The TGA regulates primary sunscreens as well as some secondary sunscreens (i.e. cosmetics containing sunscreen agents that are at least SPF15). Sunscreens with an SPF rating of 4 and above are listed on the Australian Register of the TGA.[21] Products can only be listed on the register if they comply with the Australian/New Zealand Standard for sunscreen products (AS/NZS 2604:2012).[18]

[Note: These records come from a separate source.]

-- ==== Sys2Proof/Machine/Matrix.lean ====
section
/-!
DEFINITION. Matrix instructions, 0xD3 to 0xDD (R136 to R160): the Churn queue, and what its entries compute and check.
-/
namespace Sys2Proof.Machine

/-! ## Entering the queue -/

/-- A word enters the Churn queue of two entries (R151). -/
def pushChurn (i : Instr) (a : Reg) (len : Word) (s : State) : Eff :=
  let st := s.me
  let k := s.myCore
  if 2 ≤ k.churnQ.length then .wait
  else
    let r := st.xreg a.val
    let e : ChurnEntry :=
      { id := s.nextId, instr := i, strand := s.curStrand, pc := st.pc, npc := st.npc, sup := st.stat.sup, pa := r.ptr, marked := r.mark,
        len := len }
    .done (({ s with nextId := s.nextId + 1 } : State).setMyCore { k with churnQ := k.churnQ ++ [e] })

/-- MZERO Zc (Table 7.7). -/
def rawMzero (c : Fin 2) (s : State) : Eff := pushChurn (.mzero c) 0 0 s
def execMzero (c : Fin 2) (s : State) : Host.Outcome State Fault Refusal :=
  lone (.mzero c) (rawMzero c) s
/-- MMA Zc, #ga, #gb (R136). -/
def rawMma (c : Fin 2) (ga gb : Fin 4) (clr : Bool) (s : State) : Eff := pushChurn (.mma c ga gb clr) 0 0 s
def execMma (c : Fin 2) (ga gb : Fin 4) (clr : Bool) (s : State) : Host.Outcome State Fault Refusal :=
  lone (.mma c ga gb clr) (rawMma c ga gb clr) s
/-- MMAS Zc, #ga, #gb (R147). -/
def rawMmas (c : Fin 2) (ga gb : Fin 4) (clr : Bool) (s : State) : Eff := pushChurn (.mmas c ga gb clr) 0 0 s
def execMmas (c : Fin 2) (ga gb : Fin 4) (clr : Bool) (s : State) : Host.Outcome State Fault Refusal :=
  lone (.mmas c ga gb clr) (rawMmas c ga gb clr) s
/-- MSEMI.s (R148). -/
def rawMsemi (k : Semiring) (s : State) : Eff := pushChurn (.msemi k) 0 0 s
def execMsemi (k : Semiring) (s : State) : Host.Outcome State Fault Refusal :=
  lone (.msemi k) (rawMsemi k) s
/-- MPROG m:[Xa] (R149). -/
def rawMprog (a : Reg) (m : Mode) (s : State) : Eff := pushChurn (.mprog a m) a 0 s
def execMprog (a : Reg) (m : Mode) (s : State) : Host.Outcome State Fault Refusal :=
  lone (.mprog a m) (rawMprog a m) s
/-- MRUN Zc, #ga, #gb (R150). -/
def rawMrun (c : Fin 2) (ga gb : Fin 4) (clr : Bool) (s : State) : Eff := pushChurn (.mrun c ga gb clr) 0 0 s
def execMrun (c : Fin 2) (ga gb : Fin 4) (clr : Bool) (s : State) : Host.Outcome State Fault Refusal :=
  lone (.mrun c ga gb clr) (rawMrun c ga gb clr) s
/-- MSTZ.f m:[Xa], Zc (R153). -/
def rawMstz (a : Reg) (c : Fin 2) (m : Mode) (f : ZFmt) (s : State) : Eff := pushChurn (.mstz a c m f) a 0 s
def execMstz (a : Reg) (c : Fin 2) (m : Mode) (f : ZFmt) (s : State) : Host.Outcome State Fault Refusal :=
  lone (.mstz a c m f) (rawMstz a c m f) s
/-- MLDZ Zc, m:[Xa] (R153). -/
def rawMldz (c : Fin 2) (a : Reg) (m : Mode) (s : State) : Eff := pushChurn (.mldz c a m) a 0 s
def execMldz (c : Fin 2) (a : Reg) (m : Mode) (s : State) : Host.Outcome State Fault Refusal :=
  lone (.mldz c a m) (rawMldz c a m) s
/-- Identifiers of the strand's matrix entries that write a tile and have not retired. -/
def Core.tileWriters (k : Core) (t c : Nat) : List Nat :=
  let l := k.churnQ ++ k.churnRun.toList ++ (Tab.get {} t k.part.strands).churnHeld
  (l.filter fun e => e.strand == t && e.instr.zWrite == some c).map (·.id)
/-- MMOVZV Va, Zc, #row: a sequencer entry (R154). -/
def rawMmovzv (a : Reg) (c : Fin 2) (row : BitVec 4) (s : State) : Eff :=
  let st := s.me
  if st.nlanes = 0 then trapCode 0x02
  else pushEntry s st { st.entry (.mmovzv a c row) with waits := s.myCore.tileWriters s.curStrand c.val }
def execMmovzv (a : Reg) (c : Fin 2) (row : BitVec 4) (s : State) : Host.Outcome State Fault Refusal :=
  lone (.mmovzv a c row) (rawMmovzv a c row) s
/-- Every matrix instruction of the acting strand has retired: what it wrote happens before what the strand does next (R160). -/
def State.churnSeen (s : State) : Strand := { s.me with known := s.me.known.join [(churnFor s.curCore s.curStrand, s.nextId)] }
/-- MSYNC: issues once every matrix instruction of the strand has retired (R155). -/
def rawMsync (s : State) : Eff := if s.myCore.churnOf s.curStrand then .wait else onStrand s s.churnSeen
def execMsync (s : State) : Host.Outcome State Fault Refusal := lone .msync rawMsync s
/-- MSTAT Xa (R156): the status, and the sticky bits cleared in the same step. -/
def rawMstat (a : Reg) (s : State) : Eff :=
  let st := s.churnSeen
  if s.myCore.churnOf s.curStrand then .wait
  else onStrand s ({ st with mx := { st.mx with nv := false, of := false, iov := false } }.xw a.val st.mx.word)
def execMstat (a : Reg) (s : State) : Host.Outcome State Fault Refusal :=
  lone (.mstat a) (rawMstat a) s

Under the new standard (AS/NZS 2604:201218) effective 9 November 2012, sunscreens meeting TGA testing standards may be labelled as SPF50+, whereas previously SPF30+ was the highest level of protection manufacturers were able to claim. Sunscreens labelled between SPF15-SPF29 may no longer claim to be 'high protection', as this category is now assigned to sunscreens between SPF30-50. Only SPF50+ sunscreens may be labelled 'very high protection'. Sunscreens regulated by the TGA must provide broad-spectrum protection against UVA as well as UVB radiation. UVA protection testing is also more stringent, with improved accuracy and reproducibility through use of the ISO 24443 in-vitro procedure.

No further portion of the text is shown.